The stretch from the line with "(handOver s h a).wait" through the line with "theorem handOver_outAllocs (s" in the records below: write it out exactly, and nothing else.

### Records shown
========

@[simp] theorem setFrameOwner_decCrc (s : State) (h : Nat) (w : FrameOwner) :
    (setFrameOwner s h w).decCrc = s.decCrc := rfl

@[simp] theorem setFrameOwner_decPend (s : State) (h : Nat) (w : FrameOwner) :
    (setFrameOwner s h w).decPend = s.decPend := rfl

@[simp] theorem setFrameOwner_encN (s : State) (h : Nat) (w : FrameOwner) :
    (setFrameOwner s h w).encN = s.encN := rfl

@[simp] theorem setFrameOwner_encIn (s : State) (h : Nat) (w : FrameOwner) :
    (setFrameOwner s h w).encIn = s.encIn := rfl

@[simp] theorem setFrameOwner_encOvf (s : State) (h : Nat) (w : FrameOwner) :
    (setFrameOwner s h w).encOvf = s.encOvf := rfl

@[simp] theorem setFrameOwner_fb (s : State) (h : Nat) (w : FrameOwner) :
    (setFrameOwner s h w).fb = s.fb := rfl

@[simp] theorem setFrameOwner_ob (s : State) (h : Nat) (w : FrameOwner) :
    (setFrameOwner s h w).ob = s.ob := rfl

@[simp] theorem setFrameOwner_fbOwner (s : State) (h : Nat) (w : FrameOwner) :
    (setFrameOwner s h w).fbOwner = Assoc.insert s.fbOwner h w := rfl

@[simp] theorem setFrameOwner_obOwner (s : State) (h : Nat) (w : FrameOwner) :
    (setFrameOwner s h w).obOwner = s.obOwner := rfl

@[simp] theorem setFrameOwner_wait (s : State) (h : Nat) (w : FrameOwner) :
    (setFrameOwner s h w).wait = s.wait := rfl

@[simp] theorem setFrameOwner_inputs (s : State) (h : Nat) (w : FrameOwner) :
    (setFrameOwner s h w).inputs = s.inputs := rfl

@[simp] theorem setFrameOwner_codes (s : State) (h : Nat) (w : FrameOwner) :
    (setFrameOwner s h w).codes = s.codes := rfl

@[simp] theorem setFrameOwner_acquires (s : State) (h : Nat) (w : FrameOwner) :
    (setFrameOwner s h w).acquires = s.acquires := rfl

@[simp] theorem setFrameOwner_outAllocs (s : State) (h : Nat) (w : FrameOwner) :
    (setFrameOwner s h w).outAllocs = s.outAllocs := rfl

@[simp] theorem setFrameOwner_draws (s : State) (h : Nat) (w : FrameOwner) :
    (setFrameOwner s h w).draws = s.draws := rfl

@[simp] theorem setFrameOwner_trace (s : State) (h : Nat) (w : FrameOwner) :
    (setFrameOwner s h w).trace = s.trace := rfl

/-! ### poolTakesBack -/

@[simp] theorem poolTakesBack_cfg (s : State) (h : Nat) :
    (poolTakesBack s h).cfg = s.cfg := rfl

@[simp] theorem poolTakesBack_fault (s : State) (h : Nat) :
    (poolTakesBack s h).fault = s.fault := rfl

@[simp] theorem poolTakesBack_decBuf (s : State) (h : Nat) :
    (poolTakesBack s h).decBuf = s.decBuf := rfl

@[simp] theorem poolTakesBack_decLen (s : State) (h : Nat) :
    (poolTakesBack s h).decLen = s.decLen := rfl

@[simp] theorem poolTakesBack_decEsc (s : State) (h : Nat) :
    (poolTakesBack s h).decEsc = s.decEsc := rfl

@[simp] theorem poolTakesBack_decDiscard (s : State) (h : Nat) :
    (poolTakesBack s h).decDiscard = s.decDiscard := rfl

@[simp] theorem poolTakesBack_decCrc (s : State) (h : Nat) :
    (poolTakesBack s h).decCrc = s.decCrc := rfl

@[simp] theorem poolTakesBack_decPend (s : State) (h : Nat) :
    (poolTakesBack s h).decPend = s.decPend := rfl

@[simp] theorem poolTakesBack_encN (s : State) (h : Nat) :
    (poolTakesBack s h).encN = s.encN := rfl

@[simp] theorem poolTakesBack_encIn (s : State) (h : Nat) :
    (poolTakesBack s h).encIn = s.encIn := rfl

@[simp] theorem poolTakesBack_encOvf (s : State) (h : Nat) :
    (poolTakesBack s h).encOvf = s.encOvf := rfl

@[simp] theorem poolTakesBack_fb (s : State) (h : Nat) :
    (poolTakesBack s h).fb = s.fb := rfl

@[simp] theorem poolTakesBack_ob (s : State) (h : Nat) :
    (poolTakesBack s h).ob = s.ob := rfl

@[simp] theorem poolTakesBack_fbOwner (s : State) (h : Nat) :
    (poolTakesBack s h).fbOwner = Assoc.removeRange s.fbOwner h 1 := rfl

@[simp] theorem poolTakesBack_obOwner (s : State) (h : Nat) :
    (poolTakesBack s h).obOwner = s.obOwner := rfl

@[simp] theorem poolTakesBack_wait (s : State) (h : Nat) :
    (poolTakesBack s h).wait = s.wait := rfl

@[simp] theorem poolTakesBack_inputs (s : State) (h : Nat) :
    (poolTakesBack s h).inputs = s.inputs := rfl

@[simp] theorem poolTakesBack_codes (s : State) (h : Nat) :
    (poolTakesBack s h).codes = s.codes := rfl

@[simp] theorem poolTakesBack_acquires (s : State) (h : Nat) :
    (poolTakesBack s h).acquires = s.acquires := rfl

@[simp] theorem poolTakesBack_outAllocs (s : State) (h : Nat) :
    (poolTakesBack s h).outAllocs = s.outAllocs := rfl

@[simp] theorem poolTakesBack_draws (s : State) (h : Nat) :
    (poolTakesBack s h).draws = s.draws := rfl

@[simp] theorem poolTakesBack_trace (s : State) (h : Nat) :
    (poolTakesBack s h).trace = s.trace := rfl

/-! ### handOver -/

@[simp] theorem handOver_cfg (s : State) (h : Nat) (a : ConsumerAnswer) :
    (handOver s h a).cfg = s.cfg := by cases a <;> rfl

@[simp] theorem handOver_fault (s : State) (h : Nat) (a : ConsumerAnswer) :
    (handOver s h a).fault = s.fault := by cases a <;> rfl

@[simp] theorem handOver_decBuf (s : State) (h : Nat) (a : ConsumerAnswer) :
    (handOver s h a).decBuf = s.decBuf := by cases a <;> rfl

@[simp] theorem handOver_decLen (s : State) (h : Nat) (a : ConsumerAnswer) :
    (handOver s h a).decLen = s.decLen := by cases a <;> rfl

@[simp] theorem handOver_decEsc (s : State) (h : Nat) (a : ConsumerAnswer) :
    (handOver s h a).decEsc = s.decEsc := by cases a <;> rfl

@[simp] theorem handOver_decDiscard (s : State) (h : Nat) (a : ConsumerAnswer) :
    (handOver s h a).decDiscard = s.decDiscard := by cases a <;> rfl

@[simp] theorem handOver_decCrc (s : State) (h : Nat) (a : ConsumerAnswer) :
    (handOver s h a).decCrc = s.decCrc := by cases a <;> rfl

@[simp] theorem handOver_decPend (s : State) (h : Nat) (a : ConsumerAnswer) :
    (handOver s h a).decPend = s.decPend := by cases a <;> rfl

@[simp] theorem handOver_encN (s : State) (h : Nat) (a : ConsumerAnswer) :
    (handOver s h a).encN = s.encN := by cases a <;> rfl

@[simp] theorem handOver_encIn (s : State) (h : Nat) (a : ConsumerAnswer) :
    (handOver s h a).encIn = s.encIn := by cases a <;> rfl

@[simp] theorem handOver_encOvf (s : State) (h : Nat) (a : ConsumerAnswer) :
    (handOver s h a).encOvf = s.encOvf := by cases a <;> rfl

@[simp] theorem handOver_fb (s : State) (h : Nat) (a : ConsumerAnswer) :
    (handOver s h a).fb = s.fb := by cases a <;> rfl

@[simp] theorem handOver_ob (s : State) (h : Nat) (a : ConsumerAnswer) :
    (handOver s h a).ob = s.ob := by cases a <;> rfl

@[simp] theorem handOver_obOwner (s : State) (h : Nat) (a : ConsumerAnswer) :
    (handOver s h a).obOwner = s.obOwner := by cases a <;> rfl

@[simp] theorem handOver_wait (s : State) (h : Nat) (a : ConsumerAnswer) :
    (handOver s h a).wait = s.wait := by cases a <;> rfl

@[simp] theorem handOver_inputs (s : State) (h : Nat) (a : ConsumerAnswer) :
    (handOver s h a).inputs = s.inputs := by cases a <;> rfl

@[simp] theorem handOver_codes (s : State) (h : Nat) (a : ConsumerAnswer) :
    (handOver s h a).codes = s.codes := by cases a <;> rfl

@[simp] theorem handOver_acquires (s : State) (h : Nat) (a : ConsumerAnswer) :
    (handOver s h a).acquires = s.acquires := by cases a <;> rfl

@[simp] theorem handOver_outAllocs (s : State) (h : Nat) (a : ConsumerAnswer) :
    (handOver s h a).outAllocs = s.outAllocs := by cases a <;> rfl

@[simp] theorem handOver_draws (s : State) (h : Nat) (a : ConsumerAnswer) :
    (handOver s h a).draws = s.draws := by cases a <;> rfl

@[simp] theorem handOver_trace (s : State) (h : Nat) (a : ConsumerAnswer) :
    (handOver s h a).trace = s.trace := by cases a <;> rfl

/-! ### setOutOwner -/

@[simp] theorem setOutOwner_cfg (s : State) (o : Nat) (w : OutOwner) :
    (setOutOwner s o w).cfg = s.cfg := rfl

@[simp] theorem setOutOwner_fault (s : State) (o : Nat) (w : OutOwner) :
    (setOutOwner s o w).fault = s.fault := rfl

@[simp] theorem setOutOwner_decBuf (s : State) (o : Nat) (w : OutOwner) :
    (setOutOwner s o w).decBuf = s.decBuf := rfl

@[simp] theorem setOutOwner_decLen (s : State) (o : Nat) (w : OutOwner) :
    (setOutOwner s o w).decLen = s.decLen := rfl

@[simp] theorem setOutOwner_decEsc (s : State) (o : Nat) (w : OutOwner) :
    (setOutOwner s o w).decEsc = s.decEsc := rfl

@[simp] theorem setOutOwner_decDiscard (s : State) (o : Nat) (w : OutOwner) :
    (setOutOwner s o w).decDiscard = s.decDiscard := rfl

@[simp] theorem setOutOwner_decCrc (s : State) (o : Nat) (w : OutOwner) :
    (setOutOwner s o w).decCrc = s.decCrc := rfl

@[simp] theorem setOutOwner_decPend (s : State) (o : Nat) (w : OutOwner) :
    (setOutOwner s o w).decPend = s.decPend := rfl

@[simp] theorem setOutOwner_encN (s : State) (o : Nat) (w : OutOwner) :
    (setOutOwner s o w).encN = s.encN := rfl

@[simp] theorem setOutOwner_encIn (s : State) (o : Nat) (w : OutOwner) :
    (setOutOwner s o w).encIn = s.encIn := rfl

@[simp] theorem setOutOwner_encOvf (s : State) (o : Nat) (w : OutOwner) :
    (setOutOwner s o w).encOvf = s.encOvf := rfl

@[simp] theorem setOutOwner_fb (s : State) (o : Nat) (w : OutOwner) :
    (setOutOwner s o w).fb = s.fb := rfl

@[simp] theorem setOutOwner_ob (s : State) (o : Nat) (w : OutOwner) :
    (setOutOwner s o w).ob = s.ob := rfl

========

### Reply to the task
    (handOver s h a).wait = s.wait := by cases a <;> rfl

@[simp] theorem handOver_inputs (s : State) (h : Nat) (a : ConsumerAnswer) :
    (handOver s h a).inputs = s.inputs := by cases a <;> rfl

@[simp] theorem handOver_codes (s : State) (h : Nat) (a : ConsumerAnswer) :
    (handOver s h a).codes = s.codes := by cases a <;> rfl

@[simp] theorem handOver_acquires (s : State) (h : Nat) (a : ConsumerAnswer) :
    (handOver s h a).acquires = s.acquires := by cases a <;> rfl

@[simp] theorem handOver_outAllocs (s : State) (h : Nat) (a : ConsumerAnswer) :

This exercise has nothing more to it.